_What needs to be done_
Please transcribe the line with "def Obligations.WaitingForAByteChangesNothing : Prop" and the lines after it through the end of the listing below, keeping both ends and nothing more.

--- Entries shown Enclosed Below ---

/-- R31: the idle packet issues nothing, a packet's command has the packet's tag as its code for tags 1 to 5 and code 6
for the unknown tags, and codes 0 and 7 belong to no command and are never on a valid port. -/
def Obligations.CommandCodesAreTheTable : Prop :=
  (∀ c : Cmd, c.code ≠ 0 ∧ c.code ≠ 7) ∧
  (∀ (i : Instr) (c : Cmd), i.wf = true → packetCommand i = some c →
    ∃ tag payload, encode i = tag :: payload ∧
      (tag.toNat ≤ 5 → c.code.toNat = tag.toNat) ∧ (6 ≤ tag.toNat → c.code = 6)) ∧
  packetCommand .idle = none ∧
  (∀ b : Block, b.Inv → b.commandPort.cmdValid = true → b.commandPort.cmdOp ≠ 0 ∧ b.commandPort.cmdOp ≠ 7)

/-- R80: in `ISSUE` the port presents exactly the command the step put out, holds it unchanged while the driver is not
ready, and on the command beat goes to `AWAIT_TAG`, changes no other register, and the command joins the trace. -/
def Obligations.IssuePresentsHoldsAndCompletes : Prop :=
  (∀ (b : Block) (x : Byte) (c : Cmd), b.Inv → b.st ≠ .issue → (byteStep b x).2 = some c →
    (b.acceptByte x).commandPort.cmdValid = true ∧ (b.acceptByte x).commandPort.cmdOp = c.code ∧
    (b.acceptByte x).presented = some c) ∧
  (∀ s : State, s.blk.st = .issue → (s.edgeAt 0).pins.rst = false →
    ((s.edgeAt 0).pins.cmdReady = false → s.clock.blk.commandPort = s.blk.commandPort ∧ s.clock.trace = s.trace) ∧
    ((s.edgeAt 0).pins.cmdReady = true → s.clock.blk = { s.blk with st := .awaitTag } ∧
      s.clock.trace = s.trace ++ s.blk.presented.toList))

/-- R82, R97: a command beat and a byte beat never fall on one edge, and reset excludes both. -/
def Obligations.BeatsAreExclusive : Prop :=
  ∀ (b : Block) (i : Inputs),
    (b.commandBeat i = true → b.byteBeat i = none) ∧
    (i.rst = true → b.byteBeat i = none ∧ b.commandBeat i = false ∧ b.clockEdge i = Block.reset) ∧
    ¬ (b.rxReady = true ∧ b.cmdValid = true)

/-- R76: while no byte is offered the machine waits, in `AWAIT_TAG` and in every payload state alike, for however many
edges: no timeout. -/
def Obligations.WaitingForAByteChangesNothing : Prop :=
  ∀ (n : Nat) (s : State), s.blk.st ≠ .issue →
    (∀ k, k < n → (s.clocks k).inputs.rst = false ∧ (s.clocks k).inputs.rx = none) →
    (s.clocks n).blk = s.blk ∧ (s.clocks n).trace = s.trace ∧ (s.clocks n).consumed = s.consumed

--- End of Enclosed Entries shown ---

_Result of the exercise_
def Obligations.WaitingForAByteChangesNothing : Prop :=
  ∀ (n : Nat) (s : State), s.blk.st ≠ .issue →
    (∀ k, k < n → (s.clocks k).inputs.rst = false ∧ (s.clocks k).inputs.rx = none) →
    (s.clocks n).blk = s.blk ∧ (s.clocks n).trace = s.trace ∧ (s.clocks n).consumed = s.consumed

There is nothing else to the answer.